On Fri, Aug 01, 2008 at 09:57:33AM -0400, Ric Wheeler wrote:
> Josef Bacik wrote:
>> On Fri, Aug 01, 2008 at 08:05:37AM -0400, Ric Wheeler wrote:
>>
>>> Hi Thomas & Ingo,
>>>
>>> Josef has been working on some patches to try and get ext3/4 to
>>> dynamically detect the latency of a storage device and use that base
>>> latency to tune the amount of time we sleep waiting for others to join in
>>> a transaction. The logic in question lives in jbd/transaction.c
>>> (transaction_stop).
>>>
>>> The code was originally developed to try and allow multiple threads to
>>> join in a big, slow transaction. For example, transacations that write to
>>> a slow ATA or S-ATA drive take in the neighborhood of 10 to 20 ms.
>>>
>>> Faster devices, for example a disk array, can complete the transaction
>>> in 1.3 ms. Even higher speed SSD devices boast of a latency of 0.1ms, not
>>> to mention RAM disks ;-)
>>>
>>> The current logic makes us wait way too long, especially with a 250HZ
>>> kernel since we sleep many times longer than it takes to complete the IO
>>> ;-)
>>>
>>> Do either of you have any thoughts on how to get a better, fine grained
>>> sleep capability that we could use that would allow us to sleep in
>>> sub-jiffie chunks?
>>>
>>>
>>
>> Hello,
>>
>> This is the most recent iteration of my patch using hrtimers. It works really
>> well for ramdisks, so anything with low latency writes is going to be really
>> fast, but I'm still trying to come up with a smart way to sleep long enough to
>> not hurt SATA performance. As it stands now I'm getting a 5% decrease in speed
>> on SATA. So I think I've got the sleep as little as possible part down right,
>> just can't quite get it to sleep long enough if the disk is slow. Thanks,
>>
>> Josef
>>
>
> I think that this (or similar) kind of precision_sleep() should be
> generically useful.
>
> One question on the code, would it be better to measure the average
> transaction time in the same units as your precision sleep uses - aren't
> jiffies are still too coarse?
>

Oh well crap I guess thats why I'm not sleeping long enough, i'm only sleeping
jiffies number of nanoseconds, and jiffies is much higher than nanoseconds...

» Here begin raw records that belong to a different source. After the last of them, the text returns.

/-- Settles O14: the edits refuse at a frozen store or delete, a merge is refused, and all else only marks
(`Acts.staysFrozen`). -/
theorem frozenStoreTakesNoEdit : Obligations.FrozenStoreTakesNoEdit := by
  unfold Obligations.FrozenStoreTakesNoEdit
  intro c s t h ht
  exact (acts_of_exec ht).staysFrozen h

end Sys2Proof.Machine
end

section
/-! PROOF. The queue, the reset, and what stands until its own event (R61, R67, R68, R181, R185, R189). -/

namespace Sys2Proof.Machine

/-! ### The commands that do nothing but work at the store -/

theorem WorkAtStore.ignore (s : State) : WorkAtStore s (ignore s) := (StoreWork.ignore s).atStore

theorem WorkAtStore.endPlain (m : Message) (r : ReplyResult) (b : ReplyBody) (s : State) :
    WorkAtStore s (endPlain m r b s) := by
  unfold Machine.endPlain
  refine trans (trans ?_ (sendReply m r b _)) (handlerIdle _)
  split
  · exact ignore s
  · exact .refl s

theorem WorkAtStore.answerQuery (m : Message) (a : Answer) (s : State) : WorkAtStore s (answerQuery m a s) :=
  endPlain m _ _ s

theorem WorkAtStore.applyVerdict (m : Message) (v : Verdict) (s : State) : WorkAtStore s (applyVerdict m v s) := by
  cases v with
  | ignored => exact ignore s
  | atOnce => exact hold m .carry s
  | store => exact (hold m .store s).trans (request .handler _)
  | refused r b => exact endPlain m r b s

/-- The commands whose effects are work at the store, or a REPLY, and nothing else. -/
def worksAtStore : Instr → Bool
  | .unknownKind | .sceneSet _ | .gradeSet _ | .sceneMove _ | .sceneDelete _ | .rangeTrim | .trimStep _
  | .listClear _ | .queryStatus | .queryScene _ | .queryFetch | .queryCapture => true
  | _ => false

theorem not_other_of_worksAtStore {c : Instr} (hc : worksAtStore c = true) :
    isFieldStart c = false ∧ isCharacter c = false ∧ c ≠ .listRec ∧ c ≠ .listEnd := by
  cases c <;> simp_all [worksAtStore, isFieldStart, isCharacter]

theorem Acts.workAtStore {s t : State} {c : Instr} (ha : Acts s c t) (hc : worksAtStore c = true) :
    WorkAtStore s t := by
  have hother := not_other_of_worksAtStore hc
  cases ha
  case nothing => exact .refl s
  case unknownKind m _ => exact .endPlain m _ _ s
  case sceneSet chk m _ => exact (WorkAtStore.sceneSet chk _ s).trans (.endEdit m _)
  case gradeSet chk m _ => exact (WorkAtStore.gradeSet chk _ _ s).trans (.endEdit m _)
  case sceneMove chk m _ => exact (WorkAtStore.sceneMove chk _ _ s).trans (.endEdit m _)
  case sceneDelete chk m _ => exact (WorkAtStore.sceneDelete chk _ s).trans (.endEdit m _)
  case rangeTrimRefused m r _ => exact .endEdit m (.refuse s r _ false)
  case rangeTrimBegins m _ => exact .hold m _ s
  case trimAsks => exact .askForStep s
  case trimStep chk m w _ _ => exact (WorkAtStore.askForStep s).trans (.trimStep chk m w _)
  case listClear chk m _ => exact (WorkAtStore.listClear chk _ _ s).trans (.endEdit m _)
  case queryAnswered m a _ _ => exact .answerQuery m a s
  case queryScene chk m _ =>
    exact (((WorkAtStore.queryScene chk _ s).trans (.releaseSignal _ _)).trans (.sendReply m _ _ _)).trans
      (.handlerIdle _)
  case loadingField | upField | characterPassed | character | unexpected => simp_all
  all_goals cases hc

/-! ### Frames of the remaining operations -/

theorem countMerge_frame (tag : BitVec 8) (o : MergeOutcome) (s : State) :
    countMerge tag o s = { s with requester := (countMerge tag o s).requester } := by
  unfold countMerge
  split
  · cases o <;> rfl
  · rfl

theorem advanceStream_frame (sent : Option Nat) (s : State) :
    advanceStream sent s = { s with responder := (advanceStream sent s).responder } := by
  cases sent <;> rfl

/-- The start of a fetch touches the requester and the transmit queue, with its drop counter and flag. -/
theorem startFetch_frame (p : Byte) (a b : Nat) (s : State) :
    startFetch p a b s = { s with
      requester := (startFetch p a b s).requester,
      cue := { s.cue with txq := (startFetch p a b s).cue.txq, txAbandons := (startFetch p a b s).cue.txAbandons },
      events := { s.events with flags := (startFetch p a b s).events.flags } } := by
  unfold startFetch handShared
  dsimp only
  split
  · rfl
  · rw [raise_spec]

theorem autoFetch_frame (s : State) :
    autoFetch s = { s with
      requester := (autoFetch s).requester,
      cue := { s.cue with txq := (autoFetch s).cue.txq, txAbandons := (autoFetch s).cue.txAbandons },
      events := { s.events with flags := (autoFetch s).events.flags } } := by
  unfold autoFetch
  split
  · rfl
  · split
    · exact startFetch_frame _ _ _ s
    · rfl

theorem partnerMismatch_frame (p : Byte) (s : State) :
    partnerMismatch p s = { s with
      requester := (partnerMismatch p s).requester,
      cue := { s.cue with txq := (partnerMismatch p s).cue.txq, txAbandons := (partnerMismatch p s).cue.txAbandons },
      events := { s.events with flags := (partnerMismatch p s).events.flags } } := by
  unfold partnerMismatch
  dsimp only
  split
  · rw [startFetch_frame, raise_spec]
  · rw [raise_spec]

theorem enterJoining_frame (s : State) :
    enterJoining s = { s with
      part := .joining, events := (enterJoining s).events, pipeline := (enterJoining s).pipeline,
      cue := { s.cue with rx := .idle, idle := ⟨true, 0⟩ }, arbiter := (enterJoining s).arbiter,
      resolver := (enterJoining s).resolver } := by
  apply State.ext <;> simp [enterJoining]

/-! ### What the part is and holds through a step -/

/-- The part, its configuration and its queue of steps. -/
structure SamePart (s t : State) : Prop where
  part : t.part = s.part
  address : t.address = s.address
  config : t.config = s.config
  configSource : t.configSource = s.configSource
  pending : t.pending = s.pending

theorem SamePart.trans {s t u : State} (h : SamePart s t) (g : SamePart t u) : SamePart s u :=
  ⟨g.part.trans h.part, g.address.trans h.address, g.config.trans h.config, g.configSource.trans h.configSource,
    g.pending.trans h.pending⟩

theorem SamePart.up {s t : State} (h : SamePart s t) : t.up = s.up := up_of_part h.part

/-- The line is no part of it. -/
theorem SamePart.ofCue (s : State) (c : CueLine) : SamePart s { s with cue := c } := by constructor <;> rfl

theorem WorkAtStore.samePart {s t : State} (h : WorkAtStore s t) : SamePart s t :=
  ⟨h.part, h.address, h.config, h.configSource, h.pending⟩

theorem FilmWork.samePart {s t : State} (h : FilmWork s t) : SamePart s t :=
  ⟨h.part, h.address, h.config, h.configSource, h.pending⟩

theorem LineWork.samePart {s t : State} (h : LineWork s t) : SamePart s t := by
  constructor <;> rw [h.rest]

/-- The part moves on, and its configuration with it, in four ways alone (R185 to R189). -/
inductive Moves (s : State) : Instr → State → Prop
  | powerOnReset : Moves s .powerOnReset { State.reset with pending := s.pending }
  | leaveReset (straps : BitVec 6) (hpart : s.part = .reset) :
      Moves s (.leaveReset straps) { s with part := .loading, address := straps, pcu.refTimerRunning := true }
  | bootReadEnd (image : List Byte) (hpart : s.part = .loading) :
      Moves s (.bootReadEnd image) (enterJoining (takeConfig image s))
  | joiningQuietExpiry (waited : Nat) (hpart : s.part = .joining) :
      Moves s (.joiningQuietExpiry waited) (autoFetch { s with
        part := .running, cue.receiverOn := true, cue.idle := ⟨true, s.cue.idle.bits + waited⟩,
        cue.yieldMark := false })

/me writes jiffies * HZ = seconds backwards on his forehead

Josef

2008-08-01 14:50:38

by Peter Zijlstra

[permalink] [raw]
Subject: Re: high resolution timers, scheduling & sleep granularity

On Fri, 2008-08-01 at 09:25 -0400, Josef Bacik wrote:

> Index: linux-2.6/fs/jbd/transaction.c
> ===================================================================
> --- linux-2.6.orig/fs/jbd/transaction.c
> +++ linux-2.6/fs/jbd/transaction.c

> @@ -63,6 +65,32 @@ get_transaction(journal_t *journal, tran
> return transaction;
> }
>
> +static void precision_sleep(unsigned long time)
> +{
> + struct hrtimer_sleeper t;
> +
> + hrtimer_init_on_stack(&t.timer, CLOCK_REALTIME, HRTIMER_MODE_ABS);
> + hrtimer_init_sleeper(&t, current);
> + t.timer.expires = ktime_add_ns(ktime_get_real(), time);
> +
> + do {
> + set_current_state(TASK_UNINTERRUPTIBLE);
> +
> + hrtimer_start(&t.timer, t.timer.expires, HRTIMER_MODE_ABS);
> + if (!hrtimer_active(&t.timer))
> + t.task = NULL;
> +
> + if (likely(t.task))
> + schedule();
> +
> + hrtimer_cancel(&t.timer);
> + } while (t.task);
> +
> + set_current_state(TASK_RUNNING);
> +
> + destroy_hrtimer_on_stack(&t.timer);
> +}
> +
> /*
> * Handle management.
> *

I was convinced we already had such a creature,. but I guess I was wrong
as I can't find it ;-)

Anyway, I'm thinking this function ought to live in kernel/hrtimer.c and
possibly get renamed to something like hrtimer_sleep_ns() or some such
(means you can also reuse the do_nanosleep helper in there).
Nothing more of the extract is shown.